Exercise material Block Start
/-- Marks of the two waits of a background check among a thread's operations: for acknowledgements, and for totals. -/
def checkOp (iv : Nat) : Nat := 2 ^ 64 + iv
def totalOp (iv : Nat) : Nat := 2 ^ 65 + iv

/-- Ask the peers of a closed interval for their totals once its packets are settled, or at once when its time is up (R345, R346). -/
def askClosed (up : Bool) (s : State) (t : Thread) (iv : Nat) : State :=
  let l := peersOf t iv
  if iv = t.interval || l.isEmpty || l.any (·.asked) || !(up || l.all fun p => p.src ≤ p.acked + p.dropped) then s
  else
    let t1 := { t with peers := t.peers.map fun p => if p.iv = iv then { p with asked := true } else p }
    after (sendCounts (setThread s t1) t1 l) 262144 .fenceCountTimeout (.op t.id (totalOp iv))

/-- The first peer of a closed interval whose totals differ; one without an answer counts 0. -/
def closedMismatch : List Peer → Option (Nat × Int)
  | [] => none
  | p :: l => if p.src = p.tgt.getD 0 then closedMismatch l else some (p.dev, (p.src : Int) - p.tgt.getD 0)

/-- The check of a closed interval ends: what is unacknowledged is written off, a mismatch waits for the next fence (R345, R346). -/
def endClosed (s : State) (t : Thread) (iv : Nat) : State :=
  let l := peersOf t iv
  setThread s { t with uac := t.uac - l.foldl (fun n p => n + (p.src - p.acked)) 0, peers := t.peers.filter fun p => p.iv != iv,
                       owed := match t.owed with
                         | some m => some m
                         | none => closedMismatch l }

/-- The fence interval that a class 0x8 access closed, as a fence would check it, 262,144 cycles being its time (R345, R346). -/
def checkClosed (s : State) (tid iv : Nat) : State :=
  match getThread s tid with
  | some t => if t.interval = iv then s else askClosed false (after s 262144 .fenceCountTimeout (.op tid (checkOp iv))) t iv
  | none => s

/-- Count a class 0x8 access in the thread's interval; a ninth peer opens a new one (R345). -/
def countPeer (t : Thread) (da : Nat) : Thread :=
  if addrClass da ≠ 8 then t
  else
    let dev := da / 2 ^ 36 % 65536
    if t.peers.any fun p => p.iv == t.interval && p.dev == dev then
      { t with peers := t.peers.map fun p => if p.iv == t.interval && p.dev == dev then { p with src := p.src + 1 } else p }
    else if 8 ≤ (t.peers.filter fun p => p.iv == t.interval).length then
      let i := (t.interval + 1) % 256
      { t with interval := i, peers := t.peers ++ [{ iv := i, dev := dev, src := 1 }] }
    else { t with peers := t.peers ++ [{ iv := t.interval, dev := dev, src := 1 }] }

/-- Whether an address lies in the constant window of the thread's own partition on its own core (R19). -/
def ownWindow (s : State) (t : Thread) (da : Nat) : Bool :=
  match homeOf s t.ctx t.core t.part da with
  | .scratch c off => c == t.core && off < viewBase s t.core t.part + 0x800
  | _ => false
Exercise material Block End
Exercise material Block Start
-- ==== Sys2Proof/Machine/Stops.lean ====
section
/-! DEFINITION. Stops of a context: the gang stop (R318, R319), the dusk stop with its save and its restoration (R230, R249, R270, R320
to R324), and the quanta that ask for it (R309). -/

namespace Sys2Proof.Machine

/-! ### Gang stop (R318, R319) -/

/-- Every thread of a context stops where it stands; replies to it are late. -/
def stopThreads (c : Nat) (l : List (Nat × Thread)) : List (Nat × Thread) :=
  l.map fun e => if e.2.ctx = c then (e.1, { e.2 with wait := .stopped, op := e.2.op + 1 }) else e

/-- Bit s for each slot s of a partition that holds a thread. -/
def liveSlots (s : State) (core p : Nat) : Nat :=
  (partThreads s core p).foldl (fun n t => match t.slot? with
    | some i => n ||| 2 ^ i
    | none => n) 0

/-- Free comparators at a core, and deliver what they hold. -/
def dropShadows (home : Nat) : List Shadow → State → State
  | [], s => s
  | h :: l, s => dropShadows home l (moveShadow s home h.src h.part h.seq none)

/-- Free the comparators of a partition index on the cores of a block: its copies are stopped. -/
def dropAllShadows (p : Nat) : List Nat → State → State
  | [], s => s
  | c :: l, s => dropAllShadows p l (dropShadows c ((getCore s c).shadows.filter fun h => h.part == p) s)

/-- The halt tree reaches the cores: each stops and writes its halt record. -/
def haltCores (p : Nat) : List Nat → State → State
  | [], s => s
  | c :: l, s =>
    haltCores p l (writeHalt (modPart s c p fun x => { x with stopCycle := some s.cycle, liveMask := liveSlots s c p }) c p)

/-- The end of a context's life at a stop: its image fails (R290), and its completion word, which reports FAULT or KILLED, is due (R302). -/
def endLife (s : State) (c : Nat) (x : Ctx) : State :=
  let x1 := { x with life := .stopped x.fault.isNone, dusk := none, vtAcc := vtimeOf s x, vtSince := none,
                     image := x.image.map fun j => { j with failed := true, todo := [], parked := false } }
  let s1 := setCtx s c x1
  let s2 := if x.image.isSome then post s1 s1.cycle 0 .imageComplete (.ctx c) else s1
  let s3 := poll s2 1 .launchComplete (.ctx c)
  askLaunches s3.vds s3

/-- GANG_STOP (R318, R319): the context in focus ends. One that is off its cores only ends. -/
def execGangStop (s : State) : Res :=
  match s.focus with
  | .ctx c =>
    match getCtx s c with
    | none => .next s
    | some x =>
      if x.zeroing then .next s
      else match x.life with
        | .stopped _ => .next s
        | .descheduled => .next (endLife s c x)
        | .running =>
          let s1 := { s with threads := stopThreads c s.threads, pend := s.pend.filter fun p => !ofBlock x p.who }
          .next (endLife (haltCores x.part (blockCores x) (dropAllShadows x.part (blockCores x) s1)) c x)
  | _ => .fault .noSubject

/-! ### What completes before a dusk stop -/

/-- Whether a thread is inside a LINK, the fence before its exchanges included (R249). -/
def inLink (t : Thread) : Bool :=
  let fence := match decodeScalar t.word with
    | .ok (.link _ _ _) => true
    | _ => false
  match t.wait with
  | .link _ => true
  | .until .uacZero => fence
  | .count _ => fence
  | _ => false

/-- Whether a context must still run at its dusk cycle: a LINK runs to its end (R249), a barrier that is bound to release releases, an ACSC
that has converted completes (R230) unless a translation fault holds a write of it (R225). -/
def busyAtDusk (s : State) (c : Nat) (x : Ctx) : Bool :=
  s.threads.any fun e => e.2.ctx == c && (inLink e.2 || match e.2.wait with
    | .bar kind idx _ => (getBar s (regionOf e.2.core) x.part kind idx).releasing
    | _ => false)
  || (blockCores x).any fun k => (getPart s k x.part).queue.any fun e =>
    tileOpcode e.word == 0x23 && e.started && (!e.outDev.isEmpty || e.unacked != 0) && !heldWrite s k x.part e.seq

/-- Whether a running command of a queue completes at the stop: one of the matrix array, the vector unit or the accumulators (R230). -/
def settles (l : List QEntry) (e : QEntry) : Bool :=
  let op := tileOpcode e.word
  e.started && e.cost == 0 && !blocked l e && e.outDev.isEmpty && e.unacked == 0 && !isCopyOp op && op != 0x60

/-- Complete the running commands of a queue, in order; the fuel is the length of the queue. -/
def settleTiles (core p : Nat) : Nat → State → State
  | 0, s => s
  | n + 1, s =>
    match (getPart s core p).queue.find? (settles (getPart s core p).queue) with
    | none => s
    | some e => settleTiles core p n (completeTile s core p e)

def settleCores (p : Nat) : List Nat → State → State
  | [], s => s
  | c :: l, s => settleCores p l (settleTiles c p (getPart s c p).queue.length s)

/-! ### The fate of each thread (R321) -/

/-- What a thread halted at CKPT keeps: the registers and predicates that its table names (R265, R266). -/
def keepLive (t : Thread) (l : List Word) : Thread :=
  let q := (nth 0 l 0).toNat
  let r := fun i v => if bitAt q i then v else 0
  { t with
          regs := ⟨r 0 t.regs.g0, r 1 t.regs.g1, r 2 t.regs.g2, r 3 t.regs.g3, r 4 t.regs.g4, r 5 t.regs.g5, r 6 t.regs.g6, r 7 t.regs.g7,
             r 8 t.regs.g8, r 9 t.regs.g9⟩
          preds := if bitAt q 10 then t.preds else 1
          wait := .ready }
Exercise material Block End
# Work task
Since only part of the listing is wanted, copy exactly the lines from the one holding "x) s1)) c x)" to the one holding "included (R249). -/", both included.

# Output of the task
          .next (endLife (haltCores x.part (blockCores x) (dropAllShadows x.part (blockCores x) s1)) c x)
  | _ => .fault .noSubject

/-! ### What completes before a dusk stop -/

/-- Whether a thread is inside a LINK, the fence before its exchanges included (R249). -/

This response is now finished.